Ohio overwhelmingly rejects prescription drug initiative, Issue 2

Prescription Painkillers

FILE – In this Aug. 5, 2010, file photo, a pharmacy technician poses for a picture with hydrocodone and acetaminophen tablets, also known as Vicodin, at the Oklahoma Hospital Discount Pharmacy in Edmond, Okla. Federal health regulators will bolster warning labels on the most widely used prescription painkillers, part of a multi-pronged federal effort to […]

Ohio voters overwhelmingly rejected a ballot issue, which aimed to control the price state agencies pay for prescription drugs.

The Associated Press called the race at 8:18pm Tuesday.

With 6.64% of precincts reporting, the vote currently stands at:

  • 101,043 voting YES on the measure (20.48%)
  • 392,263 voting NO on the measure (79.52%)

The Ohio Drug Price Relief Act seeks to curb prescription drug prices paid by the state for prisoners, injured workers and poor people.

The citizen-initiated measure would have required the state to pay no more for prescription drugs than the Department of Veterans Affairs’ lowest price, which is often deeply discounted.

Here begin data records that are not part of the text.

-- ==== Sys2Proof/Machine/Accesses.lean ====
section
/-! DEFINITION. The memory interface: the accesses of one step, in order (20_memory.md R51, R54, R55). It
stands beside the step, which performs exactly these; the access list is not state (R39). -/

namespace Sys2Proof.Machine

/-- One access of one byte (R51). -/
inductive Access where
  | read (a : Nat)
  | write (a : Nat) (v : Byte)
deriving DecidableEq, Repr

/-- How many bytes a step fetches for an opcode byte: its row's length, and the opcode byte alone when it
is unrecognised (R54). -/
def fetchLength (c : Config) (op : Byte) : Nat :=
  match decodeOpcode c op with
  | some m => m.length
  | none => 1

/-- The addresses a fetch reads: the opcode's, then one per operand byte, as far as memory goes; the read
that raises `AddressError` reads no cell (R52, R55). -/
def State.fetchReads (c : Config) (s : State) : List Nat :=
  ((List.range (fetchLength c (s.mem.read s.pc.toNat))).map (s.pc.toNat + ·)).filter (· < memSize)

/-- The data access of an instruction: PUSH writes at `sp - 1`, POP reads at `sp`, when their checks pass;
no other instruction has one (R54). -/
def dataAccesses (i : Instr) (s : State) : List Access :=
  match i with
  | .push a =>
    match regOperand a, s.pushCheck with
    | .ok r, .ok _ => [.write (s.sp - 1).toNat (s.readReg r)]
    | _, _ => []
  | .pop a =>
    match regOperand a, s.popCheck with
    | .ok _, .ok _ => [.read s.sp.toNat]
    | _, _ => []
  | _ => []

/-- The accesses of one step, in the order of R55; a halted engine makes none (R120). -/
def State.accesses (c : Config) (s : State) : List Access :=
  if s.running then
    (s.fetchReads c).map .read ++
      (match s.fetch c with
      | .ok i => dataAccesses i s
      | .error _ => [])
  else []

/-- What a list of accesses does to memory: the writes, in order. -/
def Memory.applyAccesses (m : Memory) : List Access → Memory
  | [] => m
  | .read _ :: l => m.applyAccesses l
  | .write a v :: l => Memory.applyAccesses (m.write a v) l

end Sys2Proof.Machine
end

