-- ==== Sys2Proof/Machine/HostInterface.lean ====
section
/-! DEFINITION. The interface between the host and the engine (70_reset_and_hazards.md R230 to R235;
20_memory.md R61, R62; 40_step.md R110, R119, R120; 10_state.md R37). The host acts only while the engine
is not stepping (00_scope.md R4). -/

namespace Sys2Proof.Machine

/-- The engine between two actions of the host, and whether a `load` may still be invoked: only after a
reset, before `run`, and at most once (R61). -/
structure Session where
  engine : State
  canLoad : Bool
deriving DecidableEq, Repr

/-- Reset, from any state: everything returns to its reset value, memory and output included
(R230, R232). -/
def Session.reset (_ : Session) : Session := { engine := State.reset, canLoad := true }

/-- What `load` gives back. -/
inductive LoadOutcome where
  /-- The image is in memory (R61). -/
  | success (s : Session)
  /-- `LoadError`: a reported result; the engine is unchanged (R62, R209). -/
  | loadError (s : Session)
  /-- The request has no meaning: a second `load`, or one after `run` (R234, U10). Safe: the model has no
  such move. -/
  | refused
deriving DecidableEq, Repr

/-- `load(image)` (R61, R62).
DESIGN CHOICE (log entry 11): an invocation that ends in `LoadError` is the one that R61 permits. -/
def Session.load (image : List Byte) (s : Session) : LoadOutcome :=
  if s.canLoad then
    if 1 ≤ image.length ∧ image.length ≤ memSize then
      .success { engine := s.engine.storeBytes 0 image, canLoad := false }
    else .loadError { s with canLoad := false }
  else .refused

/-- Iterate the step while `running` = 1, for at most `fuel` steps; none when the fuel ends first. The fuel
is the executor's, not the machine's (R110, R119, D19). -/
def State.runFor (c : Config) : Nat → State → Option State
  | 0, s => if s.running then none else some s
  | n + 1, s =>
    if s.running then
      match stepWith c s with
      | .next t => State.runFor c n t
      | .fault _ => none
      | .refused _ => none
    else some s

/-- `run()`: permitted after `load`, and with the same rules without one (R110, R234 (a)). -/
def Session.run (c : Config) (fuel : Nat) (s : Session) : Option Session :=
  (s.engine.runFor c fuel).map fun t => { engine := t, canLoad := false }

/-- Read status: `running` and the code in `err` (R208, R235). -/
def State.statusPair (s : State) : Bool × BitVec 3 := (s.running, s.errCode)

/-- A decimal digit. -/
def digitChar (n : Nat) : Char := Char.ofNat (48 + n)

/-- The decimal numeral of a byte without leading zeros (R37, D11). -/
def decimal (v : Byte) : List Char :=
  let n := v.toNat
  if n < 10 then [digitChar n]
  else if n < 100 then [digitChar (n / 10), digitChar (n % 10)]
  else [digitChar (n / 100), digitChar (n / 10 % 10), digitChar (n % 10)]

/-- Read output: each value as its decimal numeral and one newline, oldest first (R37, R235). -/
def State.outputText (s : State) : List Char := s.out.flatMap fun v => decimal v ++ ['\n']

end Sys2Proof.Machine
end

Supporters, led by the California-based AIDS Healthcare Foundation, say it would save the state millions and could force the industry to reduce prices elsewhere. An opposition campaign funded by the pharmaceutical industry says it would reduce access to medicines and raise prices for veterans and others.

Reported spending has already topped $65 million, making Issue 2 the most expensive ballot campaign in state history.